16-5. 敗北! 魔王死んだふり作戦大成功!
(距離が開いた。チャンスだ。ルーエル。お前の全力の半分で、広範囲に魔法を撃ってくれ。できれば派手に。できるか?)
(いいのか? 消し飛ぶぞ?)
(大丈夫だ。跳ね返される。お前が防げるように、全力の半分だ)
俺は右腕を持ちあげる。さすがに幼女とはいえ片腕で持ちあげるのは負担が大きいから、俺は左手を添えて支える。
(……ん? なんだって? 分かった)
ん?
ルーエルが俺以外の誰かに返事をした?
(アレルのエッチ。
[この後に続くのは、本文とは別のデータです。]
-- ==== Sys2Proof/Laws/State.lean ====
section
/-!
SUPPORT. The fields of a state after each of the updates that the meanings are built from: one lemma for each field an
update leaves, and one for the field it changes.
-/

namespace Sys2Proof.Machine


/-! ### State.mapHart -/

@[simp] theorem mapHart_product (s : State) (f : Hart → Hart) : (s.mapHart f).product = s.product := rfl
@[simp] theorem mapHart_hart (s : State) (f : Hart → Hart) : (s.mapHart f).hart = f s.hart := rfl
@[simp] theorem mapHart_parked (s : State) (f : Hart → Hart) : (s.mapHart f).parked = s.parked := rfl
@[simp] theorem mapHart_ended (s : State) (f : Hart → Hart) : (s.mapHart f).ended = s.ended := rfl
@[simp] theorem mapHart_mem (s : State) (f : Hart → Hart) : (s.mapHart f).mem = s.mem := rfl
@[simp] theorem mapHart_l1 (s : State) (f : Hart → Hart) : (s.mapHart f).l1 = s.l1 := rfl
@[simp] theorem mapHart_l2 (s : State) (f : Hart → Hart) : (s.mapHart f).l2 = s.l2 := rfl
@[simp] theorem mapHart_tlb (s : State) (f : Hart → Hart) : (s.mapHart f).tlb = s.tlb := rfl
@[simp] theorem mapHart_poison (s : State) (f : Hart → Hart) : (s.mapHart f).poison = s.poison := rfl
@[simp] theorem mapHart_lost (s : State) (f : Hart → Hart) : (s.mapHart f).lost = s.lost := rfl
@[simp] theorem mapHart_mended (s : State) (f : Hart → Hart) : (s.mapHart f).mended = s.mended := rfl
@[simp] theorem mapHart_grants (s : State) (f : Hart → Hart) : (s.mapHart f).grants = s.grants := rfl
@[simp] theorem mapHart_cores (s : State) (f : Hart → Hart) : (s.mapHart f).cores = s.cores := rfl
@[simp] theorem mapHart_noon (s : State) (f : Hart → Hart) : (s.mapHart f).noon = s.noon := rfl
@[simp] theorem mapHart_quota (s : State) (f : Hart → Hart) : (s.mapHart f).quota = s.quota := rfl
@[simp] theorem mapHart_spent (s : State) (f : Hart → Hart) : (s.mapHart f).spent = s.spent := rfl
@[simp] theorem mapHart_house (s : State) (f : Hart → Hart) : (s.mapHart f).house = s.house := rfl
@[simp] theorem mapHart_meter (s : State) (f : Hart → Hart) : (s.mapHart f).meter = s.meter := rfl
@[simp] theorem mapHart_unpaid (s : State) (f : Hart → Hart) : (s.mapHart f).unpaid = s.unpaid := rfl
@[simp] theorem mapHart_contexts (s : State) (f : Hart → Hart) : (s.mapHart f).contexts = s.contexts := rfl
@[simp] theorem mapHart_freed (s : State) (f : Hart → Hart) : (s.mapHart f).freed = s.freed := rfl
@[simp] theorem mapHart_refusals (s : State) (f : Hart → Hart) : (s.mapHart f).refusals = s.refusals := rfl
@[simp] theorem mapHart_queues (s : State) (f : Hart → Hart) : (s.mapHart f).queues = s.queues := rfl
@[simp] theorem mapHart_launches (s : State) (f : Hart → Hart) : (s.mapHart f).launches = s.launches := rfl
@[simp] theorem mapHart_graphs (s : State) (f : Hart → Hart) : (s.mapHart f).graphs = s.graphs := rfl
@[simp] theorem mapHart_arbiters (s : State) (f : Hart → Hart) : (s.mapHart f).arbiters = s.arbiters := rfl
@[simp] theorem mapHart_groups (s : State) (f : Hart → Hart) : (s.mapHart f).groups = s.groups := rfl
@[simp] theorem mapHart_owed (s : State) (f : Hart → Hart) : (s.mapHart f).owed = s.owed := rfl
@[simp] theorem mapHart_transit (s : State) (f : Hart → Hart) : (s.mapHart f).transit = s.transit := rfl
@[simp] theorem mapHart_links (s : State) (f : Hart → Hart) : (s.mapHart f).links = s.links := rfl
@[simp] theorem mapHart_routes (s : State) (f : Hart → Hart) : (s.mapHart f).routes = s.routes := rfl
@[simp] theorem mapHart_hub (s : State) (f : Hart → Hart) : (s.mapHart f).hub = s.hub := rfl
@[simp] theorem mapHart_answer (s : State) (f : Hart → Hart) : (s.mapHart f).answer = s.answer := rfl
@[simp] theorem mapHart_msix (s : State) (f : Hart → Hart) : (s.mapHart f).msix = s.msix := rfl
@[simp] theorem mapHart_vfs (s : State) (f : Hart → Hart) : (s.mapHart f).vfs = s.vfs := rfl
@[simp] theorem mapHart_moves (s : State) (f : Hart → Hart) : (s.mapHart f).moves = s.moves := rfl
@[simp] theorem mapHart_shoots (s : State) (f : Hart → Hart) : (s.mapHart f).shoots = s.shoots := rfl
@[simp] theorem mapHart_olds (s : State) (f : Hart → Hart) : (s.mapHart f).olds = s.olds := rfl
@[simp] theorem mapHart_reports (s : State) (f : Hart → Hart) : (s.mapHart f).reports = s.reports := rfl
@[simp] theorem mapHart_swept (s : State) (f : Hart → Hart) : (s.mapHart f).swept = s.swept := rfl
@[simp] theorem mapHart_sweeps (s : State) (f : Hart → Hart) : (s.mapHart f).sweeps = s.sweeps := rfl
@[simp] theorem mapHart_skipped (s : State) (f : Hart → Hart) : (s.mapHart f).skipped = s.skipped := rfl
@[simp] theorem mapHart_pageLogs (s : State) (f : Hart → Hart) : (s.mapHart f).pageLogs = s.pageLogs := rfl
@[simp] theorem mapHart_demoting (s : State) (f : Hart → Hart) : (s.mapHart f).demoting = s.demoting := rfl
@[simp] theorem mapHart_barriers (s : State) (f : Hart → Hart) : (s.mapHart f).barriers = s.barriers := rfl
@[simp] theorem mapHart_formats (s : State) (f : Hart → Hart) : (s.mapHart f).formats = s.formats := rfl
@[simp] theorem mapHart_clock (s : State) (f : Hart → Hart) : (s.mapHart f).clock = s.clock := rfl
@[simp] theorem mapHart_timeZero (s : State) (f : Hart → Hart) : (s.mapHart f).timeZero = s.timeZero := rfl
@[simp] theorem mapHart_draws (s : State) (f : Hart → Hart) : (s.mapHart f).draws = s.draws := rfl
@[simp] theorem mapHart_nextId (s : State) (f : Hart → Hart) : (s.mapHart f).nextId = s.nextId := rfl
@[simp] theorem mapHart_agenda (s : State) (f : Hart → Hart) : (s.mapHart f).agenda = s.agenda := rfl
@[simp] theorem mapHart_issue (s : State) (f : Hart → Hart) : (s.mapHart f).issue = s.issue := rfl

/-! ### State.mapHarts -/

@[simp] theorem mapHarts_product (s : State) (f : Hart → Hart) : (s.mapHarts f).product = s.product := rfl
@[simp] theorem mapHarts_hart (s : State) (f : Hart → Hart) : (s.mapHarts f).hart = f s.hart := rfl
@[simp] theorem mapHarts_parked (s : State) (f : Hart → Hart) : (s.mapHarts f).parked = s.parked.map f := rfl
@[simp] theorem mapHarts_ended (s : State) (f : Hart → Hart) : (s.mapHarts f).ended = s.ended := rfl
@[simp] theorem mapHarts_mem (s : State) (f : Hart → Hart) : (s.mapHarts f).mem = s.mem := rfl
@[simp] theorem mapHarts_l1 (s : State) (f : Hart → Hart) : (s.mapHarts f).l1 = s.l1 := rfl
@[simp] theorem mapHarts_l2 (s : State) (f : Hart → Hart) : (s.mapHarts f).l2 = s.l2 := rfl
@[simp] theorem mapHarts_tlb (s : State) (f : Hart → Hart) : (s.mapHarts f).tlb = s.tlb := rfl
@[simp] theorem mapHarts_poison (s : State) (f : Hart → Hart) : (s.mapHarts f).poison = s.poison := rfl
@[simp] theorem mapHarts_lost (s : State) (f : Hart → Hart) : (s.mapHarts f).lost = s.lost := rfl
@[simp] theorem mapHarts_mended (s : State) (f : Hart → Hart) : (s.mapHarts f).mended = s.mended := rfl
@[simp] theorem mapHarts_grants (s : State) (f : Hart → Hart) : (s.mapHarts f).grants = s.grants := rfl
@[simp] theorem mapHarts_cores (s : State) (f : Hart → Hart) : (s.mapHarts f).cores = s.cores := rfl
@[simp] theorem mapHarts_noon (s : State) (f : Hart → Hart) : (s.mapHarts f).noon = s.noon := rfl
@[simp] theorem mapHarts_quota (s : State) (f : Hart → Hart) : (s.mapHarts f).quota = s.quota := rfl
@[simp] theorem mapHarts_spent (s : State) (f : Hart → Hart) : (s.mapHarts f).spent = s.spent := rfl
@[simp] theorem mapHarts_house (s : State) (f : Hart → Hart) : (s.mapHarts f).house = s.house := rfl
@[simp] theorem mapHarts_meter (s : State) (f : Hart → Hart) : (s.mapHarts f).meter = s.meter := rfl
@[simp] theorem mapHarts_unpaid (s : State) (f : Hart → Hart) : (s.mapHarts f).unpaid = s.unpaid := rfl
@[simp] theorem mapHarts_contexts (s : State) (f : Hart → Hart) : (s.mapHarts f).contexts = s.contexts := rfl
@[simp] theorem mapHarts_freed (s : State) (f : Hart → Hart) : (s.mapHarts f).freed = s.freed := rfl
@[simp] theorem mapHarts_refusals (s : State) (f : Hart → Hart) : (s.mapHarts f).refusals = s.refusals := rfl
@[simp] theorem mapHarts_queues (s : State) (f : Hart → Hart) : (s.mapHarts f).queues = s.queues := rfl
@[simp] theorem mapHarts_launches (s : State) (f : Hart → Hart) : (s.mapHarts f).launches = s.launches := rfl
@[simp] theorem mapHarts_graphs (s : State) (f : Hart → Hart) : (s.mapHarts f).graphs = s.graphs := rfl
@[simp] theorem mapHarts_arbiters (s : State) (f : Hart → Hart) : (s.mapHarts f).arbiters = s.arbiters := rfl
@[simp] theorem mapHarts_groups (s : State) (f : Hart → Hart) : (s.mapHarts f).groups = s.groups := rfl
@[simp] theorem mapHarts_owed (s : State) (f : Hart → Hart) : (s.mapHarts f).owed = s.owed := rfl
@[simp] theorem mapHarts_transit (s : State) (f : Hart → Hart) : (s.mapHarts f).transit = s.transit := rfl
@[simp] theorem mapHarts_links (s : State) (f : Hart → Hart) : (s.mapHarts f).links = s.links := rfl
@[simp] theorem mapHarts_routes (s : State) (f : Hart → Hart) : (s.mapHarts f).routes = s.routes := rfl
@[simp] theorem mapHarts_hub (s : State) (f : Hart → Hart) : (s.mapHarts f).hub = s.hub := rfl
@[simp] theorem mapHarts_answer (s : State) (f : Hart → Hart) : (s.mapHarts f).answer = s.answer := rfl
@[simp] theorem mapHarts_msix (s : State) (f : Hart → Hart) : (s.mapHarts f).msix = s.msix := rfl
@[simp] theorem mapHarts_vfs (s : State) (f : Hart → Hart) : (s.mapHarts f).vfs = s.vfs := rfl
@[simp] theorem mapHarts_moves (s : State) (f : Hart → Hart) : (s.mapHarts f).moves = s.moves := rfl
@[simp] theorem mapHarts_shoots (s : State) (f : Hart → Hart) : (s.mapHarts f).shoots = s.shoots := rfl
@[simp] theorem mapHarts_olds (s : State) (f : Hart → Hart) : (s.mapHarts f).olds = s.olds := rfl
@[simp] theorem mapHarts_reports (s : State) (f : Hart → Hart) : (s.mapHarts f).reports = s.reports := rfl
@[simp] theorem mapHarts_swept (s : State) (f : Hart → Hart) : (s.mapHarts f).swept = s.swept := rfl
@[simp] theorem mapHarts_sweeps (s : State) (f : Hart → Hart) : (s.mapHarts f).sweeps = s.sweeps := rfl
@[simp] theorem mapHarts_skipped (s : State) (f : Hart → Hart) : (s.mapHarts f).skipped = s.skipped := rfl
@[simp] theorem mapHarts_pageLogs (s : State) (f : Hart → Hart) : (s.mapHarts f).pageLogs = s.pageLogs := rfl
@[simp] theorem mapHarts_demoting (s : State) (f : Hart → Hart) : (s.mapHarts f).demoting = s.demoting := rfl
@[simp] theorem mapHarts_barriers (s : State) (f : Hart → Hart) : (s.mapHarts f).barriers = s.barriers := rfl
@[simp] theorem mapHarts_formats (s : State) (f : Hart → Hart) : (s.mapHarts f).formats = s.formats := rfl
@[simp] theorem mapHarts_clock (s : State) (f : Hart → Hart) : (s.mapHarts f).clock = s.clock := rfl
@[simp] theorem mapHarts_timeZero (s : State) (f : Hart → Hart) : (s.mapHarts f).timeZero = s.timeZero := rfl
@[simp] theorem mapHarts_draws (s : State) (f : Hart → Hart) : (s.mapHarts f).draws = s.draws := rfl
@[simp] theorem mapHarts_nextId (s : State) (f : Hart → Hart) : (s.mapHarts f).nextId = s.nextId := rfl
@[simp] theorem mapHarts_agenda (s : State) (f : Hart → Hart) : (s.mapHarts f).agenda = s.agenda := rfl
@[simp] theorem mapHarts_issue (s : State) (f : Hart → Hart) : (s.mapHarts f).issue = s.issue := rfl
変なところ、触らないでよ)
は?
……あ!
超越者が余計なこと言ったんだな!
(誰だよ! 余計な入れ知恵するな! 力をくれよ! お前ら! 今だろ! せめて、右腕を普段どおり使えるくらいの腕力をくれよ!)
もちろん返事はない。
超越者達は俺が要らない力はくれようとするくせに、いざ俺が力を欲すると無視しやがる。
おまけにルーエルに変なことを教えて俺が動揺するのを見て楽しんでやがる。
俺は怒りをこめて叫ぶ。八つ当たりだ!
「愚かな人類よ! なかなか楽しませてくれたが、これで終わりだ! ダークネス・カタストロフ!」
俺が適当な魔法名を口にすると同時に、ルーエルが闇魔法を放った。
ダムの決壊、いや、世界に穴が開いたかの勢いで、闇が噴出した。
何も見えない。
夜を織って束ねたかのような、ざらつく闇が眼前で鞭のように乱れ飛ぶ。狙いは定めていないだろう。定める必要もない。視界に映る範囲すべてが攻撃対象に含まれる。
地平線まで続いた荒れ地は、もしかしたら、過去にこうやって作られたのかもしれない。
(いいぞ! この魔法が跳ね返ってくる! 防御して、そのままどさくさ紛れに姿を消す! 撤退準備だ!)
(なるほど。これが、聖女の必勝パターンか。お前から聞いていたとおりの展開になったな)
(ああ。初手で力を示し、大威力の反撃をさせる。メイが『鮮度保つ保存の泡』で魔王の闇魔法を泡の中に封印。それを、ソフィアが風を操作して泡で攻撃。サリナが魔法攻撃を被せる。訓練を重ねた必勝パターンだ!)
(分かった!)
(レスト、ケルリルも頼んだぞ!)
(うん!)
(クル!)
その後、まさにこちらが望んだとおり、いや、俺が奴等に仕込んだとおりの攻撃がくる。
先ず、サリナが霧と閃光でこちらの視界を奪う。そして、上か下か右か左か、どこからかは分からないが、霧に影響を与えないようにソフィアが泡を送りこんでくる。
(来るぞ。前方の低い位置に我の魔力を微かに感じる)
(よし。なら足下をぶち抜いて、階下に離脱。どこか身を隠せる場所に連れて行ってくれ!)
(うむ! 来るぞ!)
「ぐわああああああああっ! こ、これは我が闇の魔法! ばっ、馬鹿なッ! 馬鹿なああああああああああっ!」
俺は断末魔をあげた。
体が落下していく。おそらく部屋が球状にえぐれて天井や床が消滅した。
俺たちは階下に落下した。
砂煙の中、合体が解けた。
なんで土砂が落ちてくるのかというと、床材として使っていたからだろう。梁の上に板を置き、断熱対策として土を敷き詰め,その上に板を置いたのだろう。寒い地域ではよくある建築構造だ。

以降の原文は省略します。